== What the exercise asks ==
Search the records for the string "hscreen" and copy every line in which it appears.

*** Provided records ***

section
/-! Orientation and backlight (spec 44): the run of `orient` (R175, R177), what it leaves on the panel
(R178), and the level of the backlight line (R180). -/

namespace Sys2Proof.Machine

/-! ## Orientation -/

/-- The state after a successful `orient(o)` (R175). -/
def afterOrient (o : Orientation) (s : State) : State :=
  afterWindow 0 ((screenWidth o : Int) - 1) 0 ((screenHeight o : Int) - 1)
    (afterFrame s.cfg.opcMadctl [orientByte s.cfg o] (setScreen o s))

/-- The fourteen events of `orient(o)` (R175). -/
def orientEvents (cfg : Cfg) (o : Orientation) : List Event :=
  cmdEvents cfg cfg.opcMadctl ++ dataEvents cfg [orientByte cfg o] ++
    windowEvents cfg 0 ((screenWidth o : Int) - 1) 0 ((screenHeight o : Int) - 1)

theorem orientEvents_busWrites (cfg : Cfg) (o : Orientation) : busWrites (orientEvents cfg o) = 7 := rfl

theorem runActs_orient {s : State} (hw : s.busWidth = .w8) (hok : s.writesOk 7) (o : Orientation) :
    runActs (orientActs s.cfg o) s = .done (afterOrient o s) := by
  have hok' : (setScreen o s).writesOk 7 := hok
  have hframe := runActs_frame (s := setScreen o s) (op := s.cfg.opcMadctl)
    (l := [orientByte s.cfg o]) hw (hok'.mono (by omega))
  have hscreen : runActs (.screen o :: (sendCommandActs s.cfg s.cfg.opcMadctl ++
      sendData8Acts s.cfg [orientByte s.cfg o])) s =
      .done (afterFrame s.cfg.opcMadctl [orientByte s.cfg o] (setScreen o s)) := hframe
  have hwindow := runActs_setWindow 0 ((screenWidth o : Int) - 1) 0 ((screenHeight o : Int) - 1)
    ((afterFrame_busWidth s.cfg.opcMadctl [orientByte s.cfg o] (setScreen o s)).trans hw)
    (hok'.afterFrame _ _)
  rw [afterFrame_cfg, setScreen_cfg] at hwindow
  rw [orientActs, ← List.cons_append, runActs_append_done hscreen]
  exact hwindow

@[simp] theorem afterOrient_resp (o : Orientation) (s : State) :
    (afterOrient o s).resp = s.resp := by
  simp [afterOrient]

@[simp] theorem afterOrient_width (o : Orientation) (s : State) :
    (afterOrient o s).width = screenWidth o := by
  simp [afterOrient, afterFrame]

@[simp] theorem afterOrient_height (o : Orientation) (s : State) :
    (afterOrient o s).height = screenHeight o := by
  simp [afterOrient, afterFrame]

/-- Once the screen is set, `orient` only talks to the panel. -/
theorem afterOrient_sent (o : Orientation) (s : State) :
    (setScreen o s).sent (afterOrient o s) (orientEvents s.cfg o) s.cfg.dcCmdLevel := by
  have hwindow := afterWindow_sent 0 ((screenWidth o : Int) - 1) 0 ((screenHeight o : Int) - 1)
    (afterFrame s.cfg.opcMadctl [orientByte s.cfg o] (setScreen o s))
  rw [afterFrame_cfg, setScreen_cfg] at hwindow
  exact (afterFrame_sent _ _ (setScreen o s)).append hwindow

/-- A legal screen's last column and row have the same 16 bits as integers and as naturals (R10). -/
theorem wireCoord_screen (o : Orientation) :
    wireCoord ((screenWidth o : Int) - 1) = BitVec.ofNat 16 (screenWidth o - 1) ∧
    wireCoord ((screenHeight o : Int) - 1) = BitVec.ofNat 16 (screenHeight o - 1) := by
  cases o <;> decide

/-- The MADCTL frame sets the register byte and forgets every pixel, the window arms the panel (R178). -/
theorem afterOrient_panel {s : State} (hwf : s.cfg.wf) (o : Orientation) :
    (afterOrient o s).panel =
      { s.panel with
        undef := s.panel.undef || s.panel.incomplete s.cfg, cmd := some s.cfg.opcRamwr, par := []
        half := none, armed := true, madctl := .of (orientByte s.cfg o), fm := []
        sc := .of 0, ec := .of (BitVec.ofNat 16 (screenWidth o - 1))
        sp := .of 0, ep := .of (BitVec.ofNat 16 (screenHeight o - 1)), cx := .of 0, cy := .of 0 } := by
  have hbyte : [orientByte s.cfg o] ≠ [] := List.cons_ne_nil _ _
  have hmadctl := afterFrame_panel (s := setScreen o s) hwf (c := .madctl) hbyte rfl
  have hfull := afterFrame_incomplete (s := setScreen o s) hwf (c := .madctl) hbyte rfl
  have hwindow := afterWindow_panel 0 ((screenWidth o : Int) - 1) 0 ((screenHeight o : Int) - 1)
    (s := afterFrame s.cfg.opcMadctl [orientByte s.cfg o] (setScreen o s)) (by simpa using hwf)
  obtain ⟨hlastX, hlastY⟩ := wireCoord_screen o
  have hzero : wireCoord 0 = 0 := rfl
  simp only [Cfg.opcode, setScreen_cfg, setScreen_panel] at hmadctl hfull
  rw [afterFrame_cfg, setScreen_cfg, hfull, hmadctl, hlastX, hlastY, hzero, Bool.or_false] at hwindow
  exact hwindow

theorem afterOrient_oriented {s : State} (hwf : s.cfg.wf) (o : Orientation) :
    s.oriented (afterOrient o s) o := by
  obtain ⟨htrace, hxfer, hdc, hframe⟩ := afterOrient_sent o s
  refine ⟨?_, ?_, ?_⟩
  · rw [orientEvents_busWrites] at hxfer
    rw [State.onlyWire, htrace, hxfer, hdc] at hframe
    rw [afterOrient_width, afterOrient_height]
    exact hframe
  · rw [afterOrient_width, afterOrient_height]
    cases o <;> rfl
  · rw [afterOrient_width, afterOrient_height]
    exact afterOrient_panel hwf o

/-- The lock taken before and the answer given after leave what `orient` does as it is (R177, R238). -/
theorem State.oriented.of_locked {s u : State} {o : Orientation}
    (h : State.oriented { s with busy := true } u o) (hb : s.busy = false) (st : Status) (r : Word16) :
    s.oriented (answer st r u) o := by
  obtain ⟨hengine, hsize, hpanel⟩ := h
  refine ⟨(congrArg (answer st r) hengine).trans ?_, hsize, hpanel⟩
  simp [answer, hb]

/-- Settles O33: the MADCTL frame and the window on the screen already set; SET_ORIENTATION runs the same
actions under the lock. -/
theorem orientationChangeCompletes : Obligations.OrientationChangeCompletes := by
  intro s o hwf hw hok
  refine ⟨⟨afterOrient o s, ?_, afterOrient_oriented hwf o, afterOrient_resp o s⟩, fun hs => ?_⟩
  · have hexec : exec (.orient o) s = procedure (orientActs s.cfg o) s := rfl
    rw [hexec, procedure, runActs_orient hw hok]
  · obtain ⟨hb, -, -⟩ := id hs
    have hrun := runActs_orient (s := { s with busy := true }) hw hok o
    have horiented := afterOrient_oriented (s := { s with busy := true }) hwf o
    have hexec : exec (.setOrientation o) s = .next (answer .ok 0 (afterOrient o { s with busy := true })) :=
      operation_completes (plan := fun s => (orientActs s.cfg o, .ok)) hs hrun
    exact ⟨_, hexec, horiented.of_locked hb _ _, rfl⟩

/-! ## Backlight -/

/-- The two levels of the backlight line differ (R180). -/
theorem backlightLevel_eq_iff (cfg : Cfg) (on : Bool) :
    on = true ↔ backlightLevel cfg on = cfg.blOnLevel := by
  cases on
  · cases h : cfg.blOnLevel <;> simp [backlightLevel, h]
  · simp [backlightLevel]

/-- Settles O34, by phase. -/
theorem setBacklightCompletes : Obligations.SetBacklightCompletes := by
  intro s on hb
  have hexec : exec (.setBacklight on) s = execSetBacklight on s := rfl
  rw [hexec, execSetBacklight, if_neg (by simp [hb])]
  refine ⟨fun hphase => ⟨backlightLevel s.cfg on, backlightLevel_eq_iff s.cfg on, ?_⟩, fun hphase => ?_⟩
  · rw [if_pos hphase, answer_of_idle (by simpa using hb)]
    rfl
  · rw [if_neg hphase, answer_of_idle hb]

end Sys2Proof.Machine
end

section
/-! The rendering primitives on the wire (41 R129, 45 R185 to R198): the state after a window and its
pixels, the events it was reached by, and the operation that runs these actions. -/

namespace Sys2Proof.Machine

/-! ## Events sent while only the wire changes -/

/-- From `s` to `t` exactly the events `es` were emitted, and nothing but the wire changed. Unlike
`State.sent` it also holds of no event at all, which leaves the mode-select line as it was. -/
def State.Emitted (s t : State) (es : List Event) : Prop :=
  t.trace = s.trace ++ es ∧ t.xfer = s.xfer + busWrites es ∧ s.onlyWire t

theorem State.Emitted.nil (s : State) : s.Emitted s [] := ⟨(List.append_nil _).symm, rfl, rfl⟩

theorem State.Emitted.append {s t u : State} {es es' : List Event} (h1 : s.Emitted t es)
    (h2 : t.Emitted u es') : s.Emitted u (es ++ es') := by
  obtain ⟨htrace, hxfer, hwire⟩ := h1
  obtain ⟨htrace', hxfer', hwire'⟩ := h2
  refine ⟨by rw [htrace', htrace, List.append_assoc],
    by rw [hxfer', hxfer, busWrites_append, Nat.add_assoc], ?_⟩
  unfold State.onlyWire at *
  rw [hwire] at hwire'
  exact hwire'

theorem State.sent.onlyWire {s t : State} {es : List Event} {level : Level} (h : s.sent t es level) :
    s.onlyWire t := by
  obtain ⟨-, -, -, hwire⟩ := h
  exact hwire

theorem State.sent.emitted {s t : State} {es : List Event} {level : Level} (h : s.sent t es level) :
    s.Emitted t es := by
  obtain ⟨htrace, hxfer, -, hwire⟩ := h
  exact ⟨htrace, hxfer, hwire⟩

theorem State.onlyWire.cfg {s t : State} (h : s.onlyWire t) : t.cfg = s.cfg :=
  (congrArg State.cfg h :)

theorem State.onlyWire.busWidth {s t : State} (h : s.onlyWire t) : t.busWidth = s.busWidth :=
  (congrArg State.busWidth h :)

theorem State.onlyWire.width {s t : State} (h : s.onlyWire t) : t.width = s.width :=
  (congrArg State.width h :)

theorem State.onlyWire.height {s t : State} (h : s.onlyWire t) : t.height = s.height :=
  (congrArg State.height h :)

/-- The oracle is the same after the events as before, so writes beyond theirs are still granted. -/
theorem State.Emitted.writesOk {s t : State} {es : List Event} {n : Nat} (h : s.Emitted t es)
    (hok : s.writesOk (busWrites es + n)) : t.writesOk n := by
  obtain ⟨-, hxfer, hwire⟩ := h
  have hfails : t.busFails = s.busFails := (congrArg State.busFails hwire :)
  intro k hlo hhi
  exact (busOk_congr hfails k).trans (hok k (by omega) (by omega))

/-- The lock taken before and the answer given after leave what was sent as it is (R238). -/
theorem State.onlyWire.of_locked {s u : State} (h : State.onlyWire { s with busy := true } u)
    (hb : s.busy = false) (st : Status) (r : Word16) : s.onlyWire (answer st r u) := by
  refine (congrArg (answer st r) h).trans ?_
  simp [answer, hb]

theorem State.sent.of_locked {s u : State} {es : List Event} {level : Level}
    (h : State.sent { s with busy := true } u es level) (hb : s.busy = false) (st : Status)
    (r : Word16) : s.sent (answer st r u) es level := by
  obtain ⟨htrace, hxfer, hdc, hwire⟩ := h
  exact ⟨htrace, hxfer, hdc, hwire.of_locked hb st r⟩

/-! ## Pixels in the width bracket -/

theorem afterWords_sent {batches : List (List Word16)} (hne : batches ≠ []) (s : State) :
    s.sent (afterWords batches s) (batches.flatMap (wordEvents s.cfg)) s.cfg.dcDataLevel := by
  induction batches generalizing s with
  | nil => exact absurd rfl hne
  | cons l batches ih =>
    have hhead := afterTransfer_sent s.cfg.dcDataLevel (.words l) s
    rw [List.flatMap_cons]
    cases batches with
    | nil => simpa [wordEvents, batchEvent, afterWords] using hhead
    | cons l' batches =>
      have hrest := ih (List.cons_ne_nil _ _) (afterTransfer s.cfg.dcDataLevel (.words l) s)
      rw [afterTransfer_cfg] at hrest
      exact hhead.append hrest

theorem afterWords_cfg (batches : List (List Word16)) (s : State) : (afterWords batches s).cfg = s.cfg := by
  induction batches generalizing s with
  | nil => rfl
  | cons l batches ih => rw [afterWords, ih, afterTransfer_cfg]

@[simp] theorem afterBracket_cfg (batches : List (List Word16)) (s : State) :
    (afterBracket batches s).cfg = s.cfg :=
  afterWords_cfg batches (setWidth .w16 s)

/-- The bracket ends at the transfer width it began at (R129). -/
theorem afterBracket_sent {s : State} (hw : s.busWidth = .w8) {batches : List (List Word16)}
    (hne : batches ≠ []) :
    s.sent (afterBracket batches s) (bracketEvents s.cfg batches) s.cfg.dcDataLevel := by
  obtain ⟨-, hxfer, hdc, hwire⟩ := afterWords_sent hne (setWidth .w16 s)
  refine ⟨afterBracket_trace _ _, hxfer.trans ?_, hdc, (congrArg (setWidth .w8) hwire).trans ?_⟩
  · simp [bracketEvents, busWrites_append, busWrites]
  · simp [afterBracket, setWidth, emit, State.drive, Panel.receive, hw]

/-! ## A window and its pixels -/

section Window

variable (left right top bottom : Int) (batches : List (List Word16))

/-- The state after a window and its pixels: DRAW_PIXEL and FLUSH (R185, R194). -/
def afterBlit (s : State) : State := afterBracket batches (afterWindow left right top bottom s)

/-- The state after a window, which arms the panel, and the memory-write command sent once more
(R188). -/
def afterRearm (s : State) : State :=
  afterTransfer s.cfg.dcCmdLevel (.bytes [s.cfg.opcRamwr]) (afterWindow left right top bottom s)

/-- The state after the actions of FILL_RECT (R187 to R190). -/
def afterFill (s : State) : State := afterBracket batches (afterRearm left right top bottom s)

variable {batches} {s : State}

theorem runActs_blit (hw : s.busWidth = .w8) (hok : s.writesOk (batches.length + 5)) :
    runActs (setWindowActs s.cfg left right top bottom ++ bracketActs s.cfg batches) s =
      .done (afterBlit left right top bottom batches s) := by
  have hbracket := runActs_bracket (hok.afterWindow left right top bottom)
  rw [afterWindow_cfg] at hbracket
  rw [runActs_append_done (runActs_setWindow _ _ _ _ hw (hok.mono (by omega)))]
  exact hbracket

theorem afterBlit_sent (hw : s.busWidth = .w8) (hne : batches ≠ []) :
    s.sent (afterBlit left right top bottom batches s)
      (windowEvents s.cfg left right top bottom ++ bracketEvents s.cfg batches) s.cfg.dcDataLevel := by
  have hbracket := afterBracket_sent ((afterWindow_busWidth left right top bottom s).trans hw) hne
  rw [afterWindow_cfg] at hbracket
  exact (afterWindow_sent _ _ _ _ s).append hbracket

theorem afterRearm_sent (s : State) :
    s.sent (afterRearm left right top bottom s)
      (windowEvents s.cfg left right top bottom ++ cmdEvents s.cfg s.cfg.opcRamwr) s.cfg.dcCmdLevel :=
  (afterWindow_sent _ _ _ _ s).append (afterTransfer_sent _ _ _)

theorem runActs_rearm (hw : s.busWidth = .w8) (hok : s.writesOk 6) :
    runActs (setWindowActs s.cfg left right top bottom ++ sendCommandActs s.cfg s.cfg.opcRamwr) s =
      .done (afterRearm left right top bottom s) := by
  rw [runActs_append_done (runActs_setWindow _ _ _ _ hw (hok.mono (by omega)))]
  exact runActs_transfer ((afterWindow_busWidth _ _ _ _ s).trans hw)
    (State.writesOk.afterWindow (n := 1) _ _ _ _ hok).head

theorem runActs_fill (hw : s.busWidth = .w8) (hok : s.writesOk (batches.length + 6)) :
    runActs (setWindowActs s.cfg left right top bottom ++ sendCommandActs s.cfg s.cfg.opcRamwr ++
      bracketActs s.cfg batches) s = .done (afterFill left right top bottom batches s) := by
  have hsent := afterRearm_sent left right top bottom s
  have hbracket := runActs_bracket (batches := batches)
    (hsent.emitted.writesOk (n := batches.length) (hok.mono (Nat.le_of_eq (Nat.add_comm _ _))))
  rw [hsent.onlyWire.cfg] at hbracket
  rw [runActs_append_done (runActs_rearm _ _ _ _ hw (hok.mono (by omega)))]
  exact hbracket

theorem afterFill_sent (hw : s.busWidth = .w8) (hne : batches ≠ []) :
    s.sent (afterFill left right top bottom batches s)
      (windowEvents s.cfg left right top bottom ++ cmdEvents s.cfg s.cfg.opcRamwr ++
        bracketEvents s.cfg batches) s.cfg.dcDataLevel := by
  have hrearm := afterRearm_sent left right top bottom s
  have hbracket := afterBracket_sent (hrearm.onlyWire.busWidth.trans hw) hne
  rw [hrearm.onlyWire.cfg] at hbracket
  exact hrearm.append hbracket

***

== Expected output ==
  have hscreen : runActs (.screen o :: (sendCommandActs s.cfg s.cfg.opcMadctl ++
  rw [orientActs, ← List.cons_append, runActs_append_done hscreen]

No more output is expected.